**TASK OBJECTIVE**
What is needed is every line of the data that includes the word "offset". Please copy each one.

Excerpts from a dataset
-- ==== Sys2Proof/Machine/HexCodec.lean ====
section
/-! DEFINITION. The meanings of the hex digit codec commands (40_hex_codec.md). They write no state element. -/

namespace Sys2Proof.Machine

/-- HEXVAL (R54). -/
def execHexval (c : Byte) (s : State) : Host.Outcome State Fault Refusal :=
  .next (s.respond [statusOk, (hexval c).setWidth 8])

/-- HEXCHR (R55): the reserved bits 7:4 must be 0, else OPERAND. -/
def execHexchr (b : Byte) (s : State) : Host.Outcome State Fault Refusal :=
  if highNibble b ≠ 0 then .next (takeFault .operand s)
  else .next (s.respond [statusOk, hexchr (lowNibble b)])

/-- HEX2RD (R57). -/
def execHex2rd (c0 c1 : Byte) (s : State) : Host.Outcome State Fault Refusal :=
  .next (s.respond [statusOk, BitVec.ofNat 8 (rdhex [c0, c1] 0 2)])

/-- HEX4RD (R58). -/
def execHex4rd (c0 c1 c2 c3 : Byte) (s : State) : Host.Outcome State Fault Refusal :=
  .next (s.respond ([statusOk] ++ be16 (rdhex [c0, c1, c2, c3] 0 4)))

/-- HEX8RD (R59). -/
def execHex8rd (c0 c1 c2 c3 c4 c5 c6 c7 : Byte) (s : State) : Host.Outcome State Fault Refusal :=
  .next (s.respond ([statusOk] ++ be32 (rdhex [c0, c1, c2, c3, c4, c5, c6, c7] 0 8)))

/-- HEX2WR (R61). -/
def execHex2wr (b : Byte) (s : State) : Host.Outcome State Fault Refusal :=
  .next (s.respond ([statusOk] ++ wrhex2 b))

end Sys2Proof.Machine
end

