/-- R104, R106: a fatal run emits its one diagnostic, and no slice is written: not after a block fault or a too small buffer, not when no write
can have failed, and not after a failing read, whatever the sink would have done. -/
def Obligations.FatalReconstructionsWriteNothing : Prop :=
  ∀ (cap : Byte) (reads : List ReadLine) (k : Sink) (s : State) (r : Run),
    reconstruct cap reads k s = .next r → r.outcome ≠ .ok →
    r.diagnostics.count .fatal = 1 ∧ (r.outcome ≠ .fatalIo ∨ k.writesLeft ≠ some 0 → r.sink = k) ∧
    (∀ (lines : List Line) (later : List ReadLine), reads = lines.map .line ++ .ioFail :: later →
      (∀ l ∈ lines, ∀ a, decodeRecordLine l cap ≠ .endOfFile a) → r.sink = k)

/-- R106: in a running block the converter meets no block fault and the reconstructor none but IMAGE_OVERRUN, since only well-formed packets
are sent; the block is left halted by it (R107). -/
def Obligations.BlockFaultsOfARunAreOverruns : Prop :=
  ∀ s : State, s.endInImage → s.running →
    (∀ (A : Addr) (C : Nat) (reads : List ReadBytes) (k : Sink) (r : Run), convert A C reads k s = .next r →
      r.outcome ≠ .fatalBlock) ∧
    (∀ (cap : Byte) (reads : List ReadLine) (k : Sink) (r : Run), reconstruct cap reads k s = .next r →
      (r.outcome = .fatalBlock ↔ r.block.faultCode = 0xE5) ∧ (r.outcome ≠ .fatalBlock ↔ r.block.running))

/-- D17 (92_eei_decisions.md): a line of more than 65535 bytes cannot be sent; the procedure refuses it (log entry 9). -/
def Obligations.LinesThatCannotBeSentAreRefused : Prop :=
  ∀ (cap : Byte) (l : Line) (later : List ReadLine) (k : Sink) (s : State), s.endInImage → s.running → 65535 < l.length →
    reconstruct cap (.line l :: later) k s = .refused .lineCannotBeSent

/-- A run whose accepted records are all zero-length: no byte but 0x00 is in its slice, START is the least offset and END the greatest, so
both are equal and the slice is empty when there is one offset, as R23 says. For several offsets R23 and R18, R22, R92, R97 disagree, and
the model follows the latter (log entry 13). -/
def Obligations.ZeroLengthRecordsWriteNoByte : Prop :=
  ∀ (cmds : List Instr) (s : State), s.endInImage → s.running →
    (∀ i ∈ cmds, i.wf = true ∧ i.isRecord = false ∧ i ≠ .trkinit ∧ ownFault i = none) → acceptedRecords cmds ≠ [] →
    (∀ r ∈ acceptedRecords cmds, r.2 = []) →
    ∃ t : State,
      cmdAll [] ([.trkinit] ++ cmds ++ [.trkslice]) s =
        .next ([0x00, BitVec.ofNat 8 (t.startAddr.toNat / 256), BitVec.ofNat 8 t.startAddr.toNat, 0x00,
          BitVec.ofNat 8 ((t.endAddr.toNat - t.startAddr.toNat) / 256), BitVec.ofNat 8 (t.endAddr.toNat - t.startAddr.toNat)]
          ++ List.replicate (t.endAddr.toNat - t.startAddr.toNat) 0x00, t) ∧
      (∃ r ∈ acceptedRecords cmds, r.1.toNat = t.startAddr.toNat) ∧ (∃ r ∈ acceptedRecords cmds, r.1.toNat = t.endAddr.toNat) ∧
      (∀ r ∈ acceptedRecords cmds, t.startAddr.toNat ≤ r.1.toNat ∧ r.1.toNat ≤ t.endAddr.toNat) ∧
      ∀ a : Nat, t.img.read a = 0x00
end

**ANSWER FOR THIS EXERCISE**
/-- A run whose accepted records are all zero-length: no byte but 0x00 is in its slice, START is the least offset and END the greatest, so
both are equal and the slice is empty when there is one offset, as R23 says. For several offsets R23 and R18, R22, R92, R97 disagree, and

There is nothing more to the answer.